Here is an observation I find interesting that so many business people also point out to me as they go through my program.
They say shaking their heads “I know this, I practice these philosophies in my company why have I not been applying this thinking to my marriage”?
All the skills those people have used to become successful in their business they seem to have forgotten in their married life.
Let’s look at a few.
Every business person knows that they must understand the needs of their customer to attract the customer and keep the customer engaged to come back for more.
In fact, these business people can put a huge amount of money into market research learning the perspectives and drivers of their customers.
These people are driven by the concept of “contribution” they know they have to provide massive value to many.
They want to understand what motivates them to take action?
They want to know what is their customer is interested in?
How the customer feels when they buy the product, what emotions are present and why?
They are trying to put themselves in their customer’s shoes to understand their interests and motivations?
No business person is thinking the way they think is how their customer should think.
No business person thinks when the customer thinks differently then the customer is wrong.
That concept in business is irrational.
They know the more they understand and accept and show care to their customer the greater the chance they will motivate them to buy and this creates more profit.
If you think about it isn’t this some of what it takes to make a great marriage?
Isn’t it important to assume you don’t understand the needs and motivations and drivers of your partner and make it an important mission to discover what they are?
Isn’t it important to be able to put yourself in your partners’ shoes and understand their emotional experiences so you can support them and positively influence them?
You see with a relationship being far more important to most people than anything, why are more business people who know this not seeing this critical thinking is missing from their approach to their own relationship.
Much of the problem comes from…
- Not knowing where to go to understand this critical information about their partners thinking.
- Expectations for their partner to be and act a certain way and when they don’t resentments stack.
Interestingly they don’t set any expectations for their customers.
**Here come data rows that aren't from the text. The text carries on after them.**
/-- 20_memory.md section 4, R65: the Word that ST, STR or STI stores is what the next fetch of its address reads, with no delay;
a stored sentinel meets the fetch guard like any other (section 3, R61). Program order is the spec's decision D29 (log 23),
the sentinels' errors D9 (log 24), STI's checks D17 (log 22). -/
def Obligations.StoredWordIsFetchedNext : Prop :=
  ∀ (sr baseR : RegId) (offset9 : BitVec 9) (offset6 : BitVec 6) (s : State),
    let nextFetchReads (a v : Word) (t : State) : Prop :=
      fetch { t with pc := a } =
        if v = s.config.sentinelBelow then .raise .addressTooLow { t with pc := a + 1 }
        else if v = s.config.sentinelAbove then .raise .addressTooHigh { t with pc := a + 1 }
        else .word v { t with pc := a + 1 }
    (Accessible (pcRelative s offset9) s →
      ∃ t, exec (.st sr offset9) s = .next t ∧ nextFetchReads (pcRelative s offset9) (s.reg sr) t) ∧
    (Accessible (baseOffset s baseR offset6) s →
      ∃ t, exec (.str sr baseR offset6) s = .next t ∧ nextFetchReads (baseOffset s baseR offset6) (s.reg sr) t) ∧
    (Accessible (s.reg sr) s → Accessible (pcRelative s offset9) s →
      ∃ t, exec (.sti sr offset9) s = .next t ∧ nextFetchReads (pcRelative s offset9) (s.word (s.reg sr)) t)

/-! ### Traps -/

/-- GETC (43_trap_system.md section 2): the console's answer, zero-extended, into R0; no output, no flag. With no answer the
engine is held, the read left unfinished (log 10, log 11). -/
def Obligations.GetcStoresTheAnswer : Prop :=
  ∀ s : State,
    (∀ c rest, s.input = c :: rest → ∃ t, exec .getc s = .next t ∧
      (t.reg 0).toNat = c.toNat ∧ t.input = rest ∧ KeepsRegsBut [0] s t ∧ KeepsMemoryBut [] s t ∧
      t.out = s.out ∧ t.atLineStart = s.atLineStart ∧ t.inProgress = s.inProgress ∧ t.cond = s.cond ∧
      KeepsConstants s t ∧ t.pc = s.pc ∧ t.run = s.run) ∧
    (s.input = [] → exec .getc s = .next { s with inProgress := some .getc })

/-- OUT (43_trap_system.md section 2): the low byte of R0 if it is 7-bit, a carriage return as a line feed, the newline flag
accordingly; above 0x7F `Unimplemented` and nothing else (the flag's update rule is decision D21, log 17). -/
def Obligations.OutPrintsLowByte : Prop :=
  ∀ s : State,
    ((s.reg 0).toNat % 256 ≤ 0x7F → ∃ c : Byte, c.toNat = (if (s.reg 0).toNat % 256 = 0x0D then 0x0A else
        (s.reg 0).toNat % 256) ∧
      exec .out s = .next { s with out := s.out ++ [c], atLineStart := decide (c.toNat = 0x0A) }) ∧
    (0x7F < (s.reg 0).toNat % 256 → exec .out s = .next { s with run := .faulted .unimplemented })

/-- PUTS (43_trap_system.md section 2): a line feed if output is in mid-line, then the string that R0 points to, up to what
ends it: the terminator, a Word above 0x7F, or an inaccessible cell, in which cases what was printed stays. For every string
of fewer than 65536 cells (decisions D22, D23, log 18; the newline flag, D21, log 17; the line feed before the first check and
the state left at a fault, D34, D15, log 22). -/
def Obligations.PutsPrintsTheString : Prop :=
  ∀ (s : State) (text : List (BitVec 7)), HoldsText s (s.reg 0) text → text.length < 65536 →
    let last := s.reg 0 + BitVec.ofNat 16 text.length
    let printed := s.out ++ pendingNewline s ++ shownText text
    let shownState := { s with out := printed,
                               atLineStart := if pendingNewline s ++ shownText text = [] then s.atLineStart
                                              else endsLine printed }
    (Accessible last s → s.word last = 0#16 → exec .puts s = .next shownState) ∧
    (Accessible last s → 0x7F < (s.word last).toNat →
      exec .puts s = .next { shownState with run := .faulted .unimplemented }) ∧
    (∀ kind, AccessError last kind s → exec .puts s = .next { shownState with run := .faulted kind })

/-- PUTSP (43_trap_system.md section 2): two characters a Word, the low byte first; a zero byte in either place ends the
string, after the low byte when it is the high one; a byte above 0x7F or an inaccessible cell faults after what came before
(decisions D22, D23, D36, log 18; the newline flag, D21, log 17; the line feed before the first check and the state left at a
fault, D34, D15, log 22). -/
def Obligations.PutspPrintsTheString : Prop :=
  ∀ (s : State) (pairs : List (BitVec 7 × BitVec 7)), HoldsPairs s (s.reg 0) pairs → pairs.length < 65536 →
    let last := s.reg 0 + BitVec.ofNat 16 pairs.length
    let showing (text : List (BitVec 7)) : State :=
      { s with out := s.out ++ pendingNewline s ++ shownText text,
               atLineStart := if pendingNewline s ++ shownText text = [] then s.atLineStart
                              else endsLine (s.out ++ pendingNewline s ++ shownText text) }
    (Accessible last s → (s.word last).toNat % 256 = 0 → exec .putsp s = .next (showing (unpacked pairs))) ∧
    (Accessible last s → 0x7F < (s.word last).toNat % 256 →
      exec .putsp s = .next { showing (unpacked pairs) with run := .faulted .unimplemented }) ∧
    (∀ ch : BitVec 7, ch ≠ 0#7 → Accessible last s → (s.word last).toNat % 256 = ch.toNat →
      ((s.word last).toNat / 256 = 0 → exec .putsp s = .next (showing (unpacked pairs ++ [ch]))) ∧
      (0x7F < (s.word last).toNat / 256 →
        exec .putsp s = .next { showing (unpacked pairs ++ [ch]) with run := .faulted .unimplemented })) ∧
    (∀ kind, AccessError last kind s →
      exec .putsp s = .next { showing (unpacked pairs) with run := .faulted kind })

/-- No step leaves a PUTS or PUTSP unfinished: from a state without one, it ends within its step, as 43_trap_system.md section 2
writes it, so the bound of 65536 cells a transition (log 12) is never seen in a run. The trap's own Word, at `pc - 1`, holds a
byte above 0x7F, so a pass over all of memory faults there at the latest (decision D23, log 18; the Words 0xF022 and 0xF024
rest on log 13). What a transition may leave unfinished is a held read, the model's own (log 11). -/
def Obligations.StringTrapsEndWithinTheirStep : Prop :=
  ∀ s t : State, NoStringUnfinished s → step s = .next t → NoStringUnfinished t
Plus they are not resentful when the customer doesn’t buy.
If their customer doesn’t buy from them who are they upset with?
The customer for not buying from them, or their product or marketing for not being of enough value.
Adding value to your customer in the way they need and they will come back for more, an intimate partner is the same.
Business people know how it works, but they change the rules for success at home.
The rules they use at home they would never adopt with their customers.
When one partner consistently adds care and value to their partner in the way they need it, natural reciprocity is likely to take place.
This is the energy that every couple must be focused on creating.
If you don’t know how then this is where your market research starts.